Stored data:
* * * *

-- ==== Sys2Proof/Machine/LodeOps.lean ====
section
/-! DEFINITION. The Lodestone time base (R246 to R254): what a port hears, the choice and loss of a parent, exchanges; and how a
cairn slot ends (R257, R263, R265). -/

namespace Sys2Proof.Machine

/-! Time (R248). -/

/-- Units of 62.5 ps in the tick in progress. -/
def Dev.tickUnits (d : Dev) : Nat := d.lode.tick * 64

/-- The timestamp of an instant within the tick in progress; its phase is a free value (log entry 31). -/
def Dev.stamp (d : Dev) : Nat × Dev :=
  let (n, d') := d.takeFree
  ((d.now * d.tickUnits + Config.phase n % d.tickUnits) % 2 ^ 64, d')

def noSource : BitVec 23 := 0x7FFFFF

/-- LODE_VALID as sent (R252). -/
def Lode.valid (x : Lode) : Bool :=
  match x.state with
  | .source | .locked => true
  | .acquire => 8 ≤ x.exchanges && !x.rebased
  | _ => false

/-- The timing die is IB (R256). -/
def Lode.timingIB (x : Lode) : Bool := match x.upPort with | some p => 4 ≤ p | none => false

/-- A state without a parent. -/
def Lode.leave (x : Lode) (st : LodeState) : Lode :=
  { x with state := st, upPort := none, hops := 0, src := noSource, rebase := none, rebased := false, lockedTicks := 0,
           mismatches := 0, parentSilent := 0, exchanges := 0, good := 0, window := [] }

/-- Into HOLDOVER, with LODE_VALID 0 for 8 ticks before a new parent (R251; for a source that clears its claim, log entry 32). -/
def Dev.toHoldover (d : Dev) : Dev :=
  let former := match d.lode.upPort with | some p => p | none => 0xF
  let d := { d with lode := { d.lode.leave .holdover with invalid := 8 } }
  (d.bump Reg.lodeHoldovers).event [] 0x0603 1 former 0 0

def Lode.hasParent (x : Lode) : Bool := x.upPort.isSome && (x.state == .acquire || x.state == .locked)

/-- The parent is lost (R251). -/
def Dev.loseParent (d : Dev) : Dev := if d.lode.hasParent then d.toHoldover else d

/-- Into CONFLICT; D0 is Δ. -/
def Dev.toConflict (d : Dev) (delta : Int) : Dev :=
  ({ d with lode := d.lode.leave .conflict }).event [] 0x0602 3 (unsigned 64 delta) 0 0

/-! Choosing a parent (R250). -/

/-- A port a parent may be taken from. -/
def Dev.offersTime (d : Dev) (p : Nat) : Bool :=
  let x := d.port p
  x.state == .active && x.heardTick && x.heardValid && x.heardHops.toNat < 200

/-- Lower source, then fewer hops. -/
def FabPort.before (x y : FabPort) : Bool :=
  x.heardSrc.toNat < y.heardSrc.toNat || (x.heardSrc == y.heardSrc && x.heardHops.toNat < y.heardHops.toNat)

def Dev.bestParent (d : Dev) : Option Nat :=
  ((List.range 8).filter d.offersTime).foldl (fun (b : Option Nat) p =>
    match b with
    | none => some p
    | some q => if (d.port p).before (d.port q) then some p else some q) none

/-- Take port `p` as the parent and enter ACQUIRE (R254): slew, re-base at the next tick edge, or CONFLICT. The parent's time is
the count it marked, half a round trip ago (log entry 33). -/
def Dev.acquire (d : Dev) (p : Nat) : Dev :=
  let x := d.port p
  let u := d.tickUnits
  let (own, d) := d.stamp
  let delta : Int := (x.heardCount.toNat * u + x.rtt.toNat / 2 : Nat) - (own : Int)
  let back := d.lode.rebaseAny
  let d := d.bump Reg.lodeParentChanges
  let l := { d.lode.leave .acquire with upPort := some p, hops := x.heardHops.toNat + 1, src := x.heardSrc, rebaseAny := false }
  if 2 * delta.natAbs ≤ u then { d with lode := l }
  else if 0 < delta || back then
    let t := (((d.now + 1) * u : Nat) + delta).toNat
    { d with lode := { l with rebase := some (BitVec.ofNat 64 (t / u), BitVec.ofNat 18 (t % u)) } }
  else ({ d with lode := l }).toConflict delta

/-- A package without a parent that may take one looks for it. -/
def Dev.seekParent (d : Dev) : Dev :=
  if d.lode.state == .freeRun || (d.lode.state == .holdover && d.lode.invalid == 0) then
    match d.bestParent with
    | some p => d.acquire p
    | none => d
  else d

/-! What an IDLE block says (Table 7.5). -/

/-- A tick-marking block on the parent port: the two ends' ticks differ (R247), or counts disagree twice in a row (R251). The
parent's edge of count n falls within half a tick of the own edge of n (log entry 34). -/
def Dev.parentMark (d : Dev) (heard : Nat) : Dev :=
  let (n, d) := d.takeFree
  let d := { d with lode := { d.lode with parentSilent := 0 } }
  if Config.tickDiffers n then { d with lode := d.lode.leave .conflict }
  else if d.lode.rebase.isSome || heard == d.now || heard == d.now + 1 then { d with lode := { d.lode with mismatches := 0 } }
  else if 1 ≤ d.lode.mismatches then d.loseParent
  else { d with lode := { d.lode with mismatches := 1 } }

/-- The Lodestone fields heard on ACTIVE port `p` (R249 to R251). -/
def Dev.hearLode (d : Dev) (p src hops count : Nat) (valid : Bool) : Dev :=
  let x := d.port p
  let mark := !x.heardTick || x.heardCount.toNat != count
  let d := d.setPort p { x with heardSrc := BitVec.ofNat 23 src, heardHops := BitVec.ofNat 8 hops, heardValid := valid,
                                heardCount := BitVec.ofNat 64 count, heardTick := true }
  let d := if mark && valid then { d with lode := { d.lode with silent := 0 } } else d
  if d.lode.hasParent && d.lode.upPort == some p then
    if !valid then d.loseParent
    else
      let d := if mark then d.parentMark count else d
      if d.lode.hasParent then { d with lode := { d.lode with src := BitVec.ofNat 23 src, hops := hops + 1 } } else d
  else if !(mark && valid) || 200 ≤ hops then d
  else match d.lode.state with
    | .source => if src < d.node then d.acquire p else d
    | .acquire | .locked => if src < d.lode.src.toNat then (match d.bestParent with | some q => d.acquire q | none => d) else d
    | _ => d.seekParent

/-! Exchanges (R253). -/

/-- An exchange on the parent port has ended: its round trip and twice its uncorrected offset. -/
def Dev.phaseCorrect (d : Dev) (p : Nat) (trip twice : Int) : Dev :=
  let theta := twice / 2 + (if twice % 2 = 1 && Config.lodeRoundUp twice then 1 else 0) - Config.lodeAsymmetry p
  let l := d.lode
  let w := ((trip, theta) :: l.window).take 8
  let best := w.foldl (fun (b : Int × Int) x => if x.1 < b.1 then x else b) (trip, theta)
  let good := if best.2.natAbs ≤ 32 then l.good + 1 else 0
  let l := { l with window := w, theta := best.2, exchanges := l.exchanges + 1, good := good }
  let l := if l.state == .acquire && 64 ≤ good then { l with state := .locked, lockedTicks := 0 } else l
  { d with lode := l }

/-! Cairn slots. -/

/-- SEV of a slot's record (Table 12.1). -/
def cairnSev (r : Nat) : Nat := if r = 1 || r = 9 then 0 else if r = 10 then 2 else 1

/-- Results that always write a record (R265). -/
def alwaysRecords (r : Nat) : Bool := r == 2 || r == 3 || r == 4 || r == 7 || r == 10 || r == 11

def Dev.cairnRecord (d : Dev) (c s r : Nat) : Dev :=
  let x := d.cairn c s
  d.event [c] (0x610 + r) (cairnSev r) x.lt.toNat (s + x.action.toNat * 256) 0

/-- A slot goes to a state with a result, counted when PAST or OVERRUN and recorded under R265; `evt` where its EVT bit asks. -/
def Dev.cairnSet (d : Dev) (c s : Nat) (st : CairnState) (r : Nat) (evt : Bool) : Dev :=
  let x := d.cairn c s
  let d := d.setCairn c s { x with state := st, result := BitVec.ofNat 4 r, late := false }
  let d := d.bumpIf (r == 3 || r == 4) Reg.lodeCairnDropped
  if alwaysRecords r || (evt && x.evt) then d.cairnRecord c s r else d

/-- Cancel an ARMED slot: a pending switch or a filed strata action goes with it (R154, R162). -/
def Dev.cairnCancel (d : Dev) (c s r : Nat) : Dev :=
  let x := d.cairn c s
  if x.state != .armed then d
  else
    let d := d.cairnSet c s .cancelled r false
    let act := x.action.toNat
    let d := if act == 1 then
        (match (d.ctx c).switch with
         | some w => if w.taken.isNone then d.setCtx c { d.ctx c with switch := none } else d
         | none => d)
      else d
    if act == 0x10 || act == 0x11 || act == 0x12 then { d with strata := { d.strata with armed := 0 } } else d

/-- Slots of context `c` that are listed. -/
def Dev.cairnsOf (d : Dev) (c : Nat) : List Nat := (d.cairns.filter (fun p => p.1 / 64 == c)).map (fun p => p.1 % 64)

/-- Context reset or teardown (R263): ARMED slots are cancelled, a pending barrier's check is not made. -/
def Dev.cairnsReset (d : Dev) (c : Nat) : Dev :=
  d.each (d.cairnsOf c) (fun d s =>
    let x := d.cairn c s
    if x.barrierAt.isSome then
      d.setCairn c s { x with barrierAt := none, barrierTags := [], result := 6 }
    else d.cairnCancel c s 6)

/-- Cancel the ARMED slots of every context with RESULT RESET. -/
def Dev.cairnsResetAll (d : Dev) : Dev :=
  d.each d.cairns (fun d p => if p.2.state == .armed then d.cairnCancel (p.1 / 64) (p.1 % 64) 6 else d)

end Sys2Proof.Machine
end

* * * *

• _Problem details_
Transcribe, exactly and without additions, the lines of the records above, beginning with the line that contains "def Dev.loseParent (d" and ending with the line that contains "the count it", both included.

• _Solution for this task_
def Dev.loseParent (d : Dev) : Dev := if d.lode.hasParent then d.toHoldover else d

/-- Into CONFLICT; D0 is Δ. -/
def Dev.toConflict (d : Dev) (delta : Int) : Dev :=
  ({ d with lode := d.lode.leave .conflict }).event [] 0x0602 3 (unsigned 64 delta) 0 0

/-! Choosing a parent (R250). -/

/-- A port a parent may be taken from. -/
def Dev.offersTime (d : Dev) (p : Nat) : Bool :=
  let x := d.port p
  x.state == .active && x.heardTick && x.heardValid && x.heardHops.toNat < 200

/-- Lower source, then fewer hops. -/
def FabPort.before (x y : FabPort) : Bool :=
  x.heardSrc.toNat < y.heardSrc.toNat || (x.heardSrc == y.heardSrc && x.heardHops.toNat < y.heardHops.toNat)

def Dev.bestParent (d : Dev) : Option Nat :=
  ((List.range 8).filter d.offersTime).foldl (fun (b : Option Nat) p =>
    match b with
    | none => some p
    | some q => if (d.port p).before (d.port q) then some p else some q) none

/-- Take port `p` as the parent and enter ACQUIRE (R254): slew, re-base at the next tick edge, or CONFLICT. The parent's time is
the count it marked, half a round trip ago (log entry 33). -/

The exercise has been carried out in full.